Workflows

Extend your agents by connecting them to external services and automating what happens before, during, and after every call

Agents handle the conversation. Workflows handle everything around it. With the visual workflow builder, you can connect your agents to CRMs, databases, scheduling tools, and external APIs — automatically reading data before a call, acting on outcomes after it ends, or triggering calls based on events in your systems. No code required.

Workflows are available on the Enterprise plan. Contact sales to upgrade, or learn more about what’s included with Enterprise.

Before you build

Taking a few minutes to plan before opening the workflow builder will save you significant time and reduce complexity later.

1

Map out the workflow first

Write down every step the workflow needs to perform — what triggers it, what data it reads or writes, what decisions it makes, and what the final outcome should be. A clear picture of the full flow before you start building prevents you from having to rearchitect halfway through.

2

Use multiple small workflows instead of one large one

It’s tempting to build a single workflow that handles everything. In practice, smaller and more focused workflows are easier to debug, easier to update, and easier to reuse. If a workflow is doing more than one distinct job, consider splitting it.

3

Name every node descriptively

Give each node a name that clearly describes what it’s doing at that step. If you’re making an API call, use the endpoint name or a short description of its purpose — not just “HTTP call”. When a workflow has dozens of nodes, good names are the difference between understanding it at a glance and spending 20 minutes tracing logic.

Common use cases

Post-call CRM sync

One of the most common patterns is using a workflow to write call data back to a CRM automatically after a call ends.

Configure a webhook to trigger the workflow as soon as the call completes. The workflow receives the call context, uses information extractor nodes to pull out the relevant data points (outcome, contact details, notes), and then writes that data to the CRM using a native integration node like HubSpot or Salesforce.

Triggering outbound calls

Workflows can initiate outbound calls automatically based on external events, removing the need for manual intervention.

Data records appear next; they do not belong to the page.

-- ==== Sys2Proof/Machine/Events.lean ====
section
/-! DEFINITION. The events that are no operation: the counter's TICK (44_timestamp.md R231 to R233),
a client's write of DIN (10_state.md R21) and reset (70_reset_and_hazards.md R290). -/

namespace Sys2Proof.Machine

/-- TICK with TSVAR = NARROW and RUN = 1 (R231). -/
def tickNarrow (s : State) : State :=
  if s.cnt.toNat = 2 ^ s.cfg.w - 1 then
    { s with cnt := 0, ovfLost := s.ovf || s.ovfLost, ovf := true }
  else
    { s with cnt := incMod s.cfg.w s.cnt }

/-- TICK with TSVAR = CHAINED and RUN = 1 (R232). -/
def tickChained (s : State) : State := { s with chraw := s.chraw - 1#64 }

/-- TICK (R231 to R233): nothing changes while RUN = 0. -/
def State.tick (s : State) : State :=
  if s.run then
    match s.cfg.tsvar with
    | .narrow => tickNarrow s
    | .chained => tickChained s
  else s

/-- The client of port `p` sets its operand input (R21). -/
def State.writeDin (s : State) (p : Port) (v : Data) : State := { s with din := s.din.set p v }

/-- The index of a port after reset: an operation in progress or held is abandoned (R290; log 6). -/
def abandonAt (s : State) (p : Port) : Nat :=
  if s.outstanding.get p then s.opIndex.get p + 1 else s.opIndex.get p

/-- Reset (R290): every register takes its value of 10_state.md R50, TXOUT is observed afresh, and
held or half-done operations are abandoned. The buffers keep their bytes (DESIGN CHOICE, log 7); DIN
is an input, and the clients' lists are not the block's (log 5). -/
def State.applyReset (s : State) : State :=
  { State.resetWith s.cfg with
    din := s.din
    qbuf := s.qbuf
    rxbuf := s.rxbuf
    ops := s.ops
    opIndex := ⟨abandonAt s .p0, abandonAt s .p1, abandonAt s .p2, abandonAt s .p3⟩
    outstanding := ⟨false, false, false, false⟩
    grant := s.grant
    sched := s.sched }

end Sys2Proof.Machine
end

Two common trigger patterns:

  • Cron-based: A scheduled trigger iterates through rows in a Google Sheet, HubSpot list, or Notion database and fires an outbound call for each contact.
  • Event-based: A new row or record being added to your data source triggers the workflow immediately, launching a call to that specific contact without any delay.

Inbound caller lookup

When a call comes in, a workflow can query your CRM in real time to enrich the conversation before the agent even says hello.

The incoming phone number is passed to the workflow, which queries your CRM to check whether the caller already exists as a contact. If they do, the workflow can pull additional context — such as whether they have a recent booking, an open support ticket, or a specific account status — and make that available to the agent during the call.

Post-call callback loop

This workflow runs after every call and handles two outcomes differently:

  • If the call was successful: the workflow logs the outcome and the relevant call data to your CRM or database.
  • If the call was unsuccessful: the workflow places the contact into a callback loop. The contact receives up to three follow-up calls. The loop stops as soon as they answer and the agent successfully completes the conversation. If they don’t answer after three attempts, no further calls are made.

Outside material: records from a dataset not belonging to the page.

-- ==== Sys2Proof/Machine/Frames.lean ====
section
/-! DEFINITION. The wire frames (30_encoding.md R91 to R97) and the sample record (R100 to R103), as the
statements speak of them. The meanings emit and take frames byte by byte; they do not use these. -/

namespace Sys2Proof.Machine

/-- A frame: the bytes before the checksum, then the byte that makes the whole sum 0 (R97). -/
def closeFrame (bs : List Byte) : List Byte := bs ++ [checksum (sumBytes bs)]

/-- Command frame and response frame: `'!' | cmd | len | data | chk` (R93, R94). -/
def commandFrame (cmd : Byte) (data : List Byte) : List Byte :=
  closeFrame (startMark :: cmd :: BitVec.ofNat 8 data.length :: data)

/-- Data frame: `'*' | len | data | chk` (R95). -/
def dataFrame (data : List Byte) : List Byte :=
  closeFrame (dataMark :: BitVec.ofNat 8 data.length :: data)

/-- Error frame: `'!' | 'E' | extra_len + 1 | code | extra | chk` (R96). -/
def errorFrame (code : Byte) (extra : List Byte) : List Byte :=
  closeFrame (startMark :: errorMark :: BitVec.ofNat 8 (extra.length + 1) :: code :: extra)

/-- The two trigger modes a record's timestamp depends on (R102). -/
inductive TriggerMode where
  | timed
  | pinChange
deriving DecidableEq, Repr

/-- Timestamp width in bytes per trigger mode (R102). -/
def timestampWidth (m : TriggerMode) : Nat :=
  match m with
  | .timed => 4
  | .pinChange => 8

/-- The channel kinds of a record and the value each contributes (R100). -/
inductive ChannelValue where
  | analog (v : BitVec 16)
  | frequency (v : BitVec 32)
  | digital (d : Bool)
deriving DecidableEq, Repr

/-- The record length a configuration has (R101). -/
def recordLength (m : TriggerMode) (nA nF nD : Nat) : Nat :=
  timestampWidth m + 2 * nA + 4 * nF + (nD + 7) / 8

end Sys2Proof.Machine
end

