-- ==== Sys2Proof/Machine/Assembler.lean ====
section
/-! DEFINITION. The assembler syntax of 30_encoding.md R89, one line at a time, pseudo-instructions of
R90 included. A line is a list of characters. -/

namespace Sys2Proof.Machine

/-- A line's words, before a `;` comment. White space and commas part words; a character in single
quotes is a word of its own whatever it is. -/
def splitLine (word : List Char) (line : List Char) : List (List Char) :=
  let flush := if word.isEmpty then [] else [word.reverse]
  match line with
  | [] => flush
  | '\'' :: c :: '\'' :: rest => flush ++ ['\'', c, '\''] :: splitLine [] rest
  | c :: rest =>
    if c = ';' then flush
    else if c = ' ' ∨ c = '\t' ∨ c = ',' then flush ++ splitLine [] rest
    else splitLine (c :: word) rest

/-- The value of a digit in a base. -/
def digitValue (base : Nat) (c : Char) : Option Nat :=
  let v :=
    if '0' ≤ c ∧ c ≤ '9' then c.toNat - 48
    else if 'a' ≤ c ∧ c ≤ 'f' then c.toNat - 87
    else if 'A' ≤ c ∧ c ≤ 'F' then c.toNat - 55
    else base
  if v < base then some v else none

/-- The number the digits write. -/
def digitsValue (base acc : Nat) (cs : List Char) : Option Nat :=
  match cs with
  | [] => some acc
  | c :: rest =>
    match digitValue base c with
    | some v => digitsValue base (acc * base + v) rest
    | none => none

/-- An operand: decimal, `0x` hexadecimal, or a quoted character for its byte value (R89, R98). -/
def operandValue (w : List Char) : Option Nat :=
  match w with
  | ['\'', c, '\''] => some c.toNat
  | '0' :: 'x' :: d :: ds => digitsValue 16 0 (d :: ds)
  | d :: ds => digitsValue 10 0 (d :: ds)
  | [] => none

/-- The operands of a line, each below the bound. -/
def operandList (bound : Nat) (ws : List (List Char)) : Option (List Nat) :=
  match ws with
  | [] => some []
  | w :: rest =>
    match operandValue w, operandList bound rest with
    | some v, some vs => if v < bound then some (v :: vs) else none
    | _, _ => none

/-- A mnemonic of the operation map, with its format and the operation it makes (R86). -/
def mnemonics : List (String × Format × (Byte → Byte → Instr)) := [
  ("C.NOP", .n, fun _ _ => .cNop), ("C.STATUS", .n, fun _ _ => .cStatus),
  ("C.INFO", .n, fun _ _ => .cInfo), ("RX.BYTE", .a, fun a _ => .rxByte a),
  ("RX.STAT", .n, fun _ _ => .rxStat), ("RX.CMD", .n, fun _ _ => .rxCmd),
  ("RX.LEN", .n, fun _ _ => .rxLen), ("RX.DATA", .a, fun a _ => .rxData a),
  ("RX.ACK", .n, fun _ _ => .rxAck), ("TX.CMD", .ab, fun a b => .txCmd a b),
  ("TX.DATA", .a, fun a _ => .txData a), ("TX.ERR", .ab, fun a b => .txErr a b),
  ("TX.BYTE", .a, fun a _ => .txByte a), ("TX.END", .n, fun _ _ => .txEnd),
  ("TX.DRAIN", .n, fun _ _ => .txDrain), ("TX.FLUSH", .n, fun _ _ => .txFlush),
  ("Q.PUSH", .a, fun a _ => .qPush a), ("Q.PUSH16", .d, fun _ _ => .qPush16),
  ("Q.PUSH32", .d, fun _ _ => .qPush32), ("Q.PUSH64", .d, fun _ _ => .qPush64),
  ("Q.POP", .n, fun _ _ => .qPop), ("Q.SPACE", .n, fun _ _ => .qSpace),
  ("Q.AVAIL", .n, fun _ _ => .qAvail), ("Q.CLEAR", .n, fun _ _ => .qClear),
  ("Q.PUSHBIT", .bit, fun a _ => .qPushBit a), ("Q.FLUSHBITS", .n, fun _ _ => .qFlushBits),
  ("Q.RBEGIN", .n, fun _ _ => .qRBegin), ("Q.REND", .n, fun _ _ => .qREnd),
  ("Q.SETDLEN", .a, fun a _ => .qSetDLen a), ("T.START", .n, fun _ _ => .tStart),
  ("T.NOW", .n, fun _ _ => .tNow), ("T.OVFSVC", .n, fun _ _ => .tOvfSvc)]

/-- An operation line: its operands as its format wants them (R89). -/
def assembleOp (f : Format) (make : Byte → Byte → Instr) (ws : List (List Char)) :
    Option (List ClientAct) :=
  match f with
  | .n => if ws.isEmpty then some [.op (make 0 0)] else none
  | .a =>
    match operandList 256 ws with
    | some [x] => some [.op (make (BitVec.ofNat 8 x) 0)]
    | _ => none
  | .bit =>
    match operandList 2 ws with
    | some [x] => some [.op (make (BitVec.ofNat 8 x) 0)]
    | _ => none
  | .ab =>
    match operandList 256 ws with
    | some [x, y] => some [.op (make (BitVec.ofNat 8 x) (BitVec.ofNat 8 y))]
    | _ => none
  | .d =>
    match operandList (2 ^ 64) ws with
    | some [x] => some [.din (BitVec.ofNat 64 x), .op (make 0 0)]
    | _ => none

/-- A pseudo-instruction's operations, its operands being bytes (R90). -/
def assemblePseudo (m : List Char) (vs : List Nat) : Option (List Instr) :=
  let bytes := vs.map (BitVec.ofNat 8)
  if m = "TX.FRAME".toList then
    match bytes with
    | c :: bs => txFrame c bs
    | [] => none
  else if m = "TX.DFRAME".toList then txDFrame bytes
  else if m = "TX.ERROR".toList then
    match bytes with
    | c :: es => txError c es
    | [] => none
  else if m = "Q.DIGITAL".toList then
    if vs.all (fun v => decide (v < 2)) then some (qDigital (vs.map (fun v => v == 1))) else none
  else none

/-- The mnemonic, whatever its case, and its operand words (R89). -/
def assembleWords (m : List Char) (ws : List (List Char)) : Option (List ClientAct) :=
  let up := m.map Char.toUpper
  match mnemonics.find? (fun r => r.1.toList = up) with
  | some (_, f, make) => assembleOp f make ws
  | none =>
    match operandList 256 ws with
    | some vs => (assemblePseudo up vs).map (·.map ClientAct.op)
    | none => none

/-- The port a `P0:` to `P3:` prefix names (R89). -/
def portPrefix (w : List Char) : Option Port :=
  match w with
  | [p, d, ':'] =>
    if p = 'P' ∨ p = 'p' then
      if d = '0' then some .p0 else if d = '1' then some .p1
      else if d = '2' then some .p2 else if d = '3' then some .p3 else none
    else none
  | _ => none

/-- One line: the port it names, if it does, and what that port's client does. A line with no
operation does nothing (R89). -/
def assembleLine (line : List Char) : Option (Option Port × List ClientAct) :=
  match splitLine [] line with
  | [] => some (none, [])
  | w :: ws =>
    match portPrefix w, ws with
    | some p, m :: rest => (assembleWords m rest).map fun a => (some p, a)
    | some p, [] => some (some p, [])
    | none, _ => (assembleWords w ws).map fun a => (none, a)

end Sys2Proof.Machine
end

This pattern is particularly effective for outbound campaigns where reaching the contact is critical but over-calling is a concern.

Most-used nodes

The right nodes depend on where your data lives, but these come up in almost every workflow:

  • Google Sheets — the most common choice for testing and prototyping. Easy to inspect, update, and share without any CRM setup.
  • HubSpot — the go-to for teams already using HubSpot as their CRM. Used heavily for reading contact data and writing call outcomes.
  • Salesforce — common in enterprise deployments where Salesforce is the system of record. Used for logging calls, updating opportunity stages, and querying account data.

FAQ

No. The workflow builder is fully visual — you connect nodes by dragging and dropping, and configure each step through a form interface. No coding is required.

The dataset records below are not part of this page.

/-- Settles O33: the checks in the order of R263. -/
theorem txFaultConditions : Obligations.TxFaultConditions := by
  intro s b n running
  have raises : ∀ {i c r}, ruleOf i s = check (some c) r → Faults i s c := faults_of_rule running
  refine ⟨fun opened => ?_, fun closed => ?_, fun foreign => ?_, fun opened own => ?_, fun unset => ?_,
    fun set opened => ?_⟩
  · have busy := txClosedCheck_opened s opened
    exact ⟨raises (by rw [ruleOf, busy]), raises (by rw [ruleOf, busy]), raises (by rw [ruleOf, busy])⟩
  · have long : txErrRangeCheck 255 = some .txRange := rfl
    exact raises (by rw [ruleOf, txClosedCheck_closed s closed, check_none, long])
  · have stranger := txOwnerCheck_foreign s foreign
    exact ⟨raises (by rw [ruleOf, stranger]), raises (by rw [ruleOf, stranger])⟩
  · have mine := txOwnerCheck_own s opened own
    exact ⟨fun paid => raises (by rw [ruleOf, mine, check_none, if_pos paid]),
      fun owed => raises (by rw [ruleOf, mine, check_none, if_neg owed])⟩
  · have check : txDrainCheck s = some .datalenUnset := if_pos unset
    exact raises (by rw [ruleOf, check])
  · have check : txDrainCheck s = some .txSequence := by
      rw [txDrainCheck, if_neg set, txClosedCheck_opened s opened]
    exact raises (by rw [ruleOf, check])

/-! TX.DRAIN -/

/-- `k` bytes popped move TAIL by `k` modulo N, and clear WROTE_LAST if there are any (43_queue.md R188). -/
theorem popBytes_registers (s t : State) (k : Nat) (bs : List Byte) (legal : s.cfg.Legal)
    (inside : s.tail.toNat < s.cfg.n) (popped : popBytes s k = .ok (bs, t)) :
    t = { s with
      tail := BitVec.ofNat 15 ((s.tail.toNat + k) % s.cfg.n)
      wroteLast := k == 0 && s.wroteLast } := by
  induction k generalizing s bs with
  | zero =>
    obtain ⟨-, rfl⟩ := Prod.mk.inj (Except.ok.inj popped)
    simp [Nat.mod_eq_of_lt inside]
  | succ k ih =>
    simp only [popBytes, popByte_eq s inside] at popped
    split at popped
    next bs' u rest =>
      obtain ⟨-, rfl⟩ := Prod.mk.inj (Except.ok.inj popped)
      have inside' : s.popped.tail.toNat < s.cfg.n := nextIndex_lt _ _ (capacity_pos legal)
      rw [ih s.popped bs' legal inside' rest]
      congr 1
      case e_tail =>
        simp only [State.popped_tail, State.popped_cfg]
        rw [nextIndex_toNat _ _ (capacity_pos legal) legal.2.1, Nat.mod_add_mod, Nat.add_assoc,
          Nat.add_comm 1]
      case e_wroteLast => simp
    next => cases popped

/-- Settles O34: the bytes popped are the queue's first DATALEN, and the frame around them is closed by their
checksum byte. -/
theorem txDrainSendsOneRecordOrNothing : Obligations.TxDrainSendsOneRecordOrNothing := by
  intro s wf running set closed
  obtain ⟨legal, queue, -⟩ := wf
  have passes : txDrainCheck s = none := (txDrainCheck_none_iff s).mpr ⟨set, closed⟩
  have nonzero : s.datalen.toNat ≠ 0 := fun zero => set (BitVec.eq_of_toNat_eq zero)
  refine ⟨fun enough => ?_, fun few => completes_of_rule running ?_⟩
  · obtain ⟨bs, u, popped, size⟩ :=
      popBytes_completes s s.datalen.toNat (capacity_pos legal) queue.2.1
    obtain ⟨-, -, taken, left⟩ := popBytes_contents s u _ bs legal queue enough popped
    have registers := popBytes_registers s u _ bs legal queue.2.1 popped
    have frame : dataFrame bs = dataMark :: s.datalen :: bs ++
        [checksum (dataMark + s.datalen + sumBytes bs)] := by
      rw [dataFrame, closeFrame, size, BitVec.ofNat_toNat, BitVec.setWidth_eq, sumBytes_cons, sumBytes_cons,
        BitVec.add_assoc]
    refine ⟨(u.emit (dataFrame bs)).setDout (zextBit true), completes_of_rule running ?_, ?_, left⟩
    · rw [ruleOf, passes, check_none, txDrainRule, if_neg (by omega)]
      simp only [popped, frame]
    · rw [beq_false_of_ne nonzero, Bool.false_and] at registers
      rw [← taken, registers]
      rfl
  · rw [ruleOf, passes, check_none, txDrainRule, if_pos few]
    rfl

/-! The sequences of R90 -/

/-- The payload bytes and the end of a frame emit those bytes and the checksum byte of the whole. -/
theorem runOps_payloadOps (s : State) (bs : List Byte) (running : s.faulted = false)
    (opened : s.txOpen = true) (own : s.txPort = s.grant) (owed : s.txrem.toNat = bs.length) :
    ∃ t, runOps s (payloadOps bs) = some t ∧
      t.txout = s.txout ++ (bs ++ [checksum (s.txsum + sumBytes bs)]).map TxEvent.byte ∧
      t.txOpen = false ∧ t.faulted = false := by
  induction bs generalizing s with
  | nil =>
    have paid : s.txrem = 0 := BitVec.eq_of_toNat_eq owed
    refine ⟨_, runOps_cons s _ .txEnd [] (completes_txEnd running opened own paid), ?_, rfl, running⟩
    simp [State.emit, sumBytes]
  | cons b bs ih =>
    rw [List.length_cons] at owed
    have more : s.txrem ≠ 0 := fun paid => by simp [paid] at owed
    obtain ⟨t, run, txout, closed, quiet⟩ := ih
      (({ s.emit [b] with txsum := s.txsum + b, txrem := s.txrem - 1 } : State).complete s.grant)
      running opened own (by simp only [State.complete_txrem]; bv_omega)
    refine ⟨t, (runOps_cons s _ (.txByte b) _ (completes_txByte running b opened own more)).trans run, ?_,
      closed, quiet⟩
    rw [txout, sumBytes_cons, ← BitVec.add_assoc]
    simp [State.emit]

Set up a webhook on your agent that fires when the call completes. The workflow receives the call context as its input payload, which you can then use in downstream nodes to extract data and write to your CRM or other systems.

Yes. You can chain workflows by using a webhook node to call a second workflow’s trigger endpoint. This is useful for keeping individual workflows focused while still orchestrating complex multi-step automations.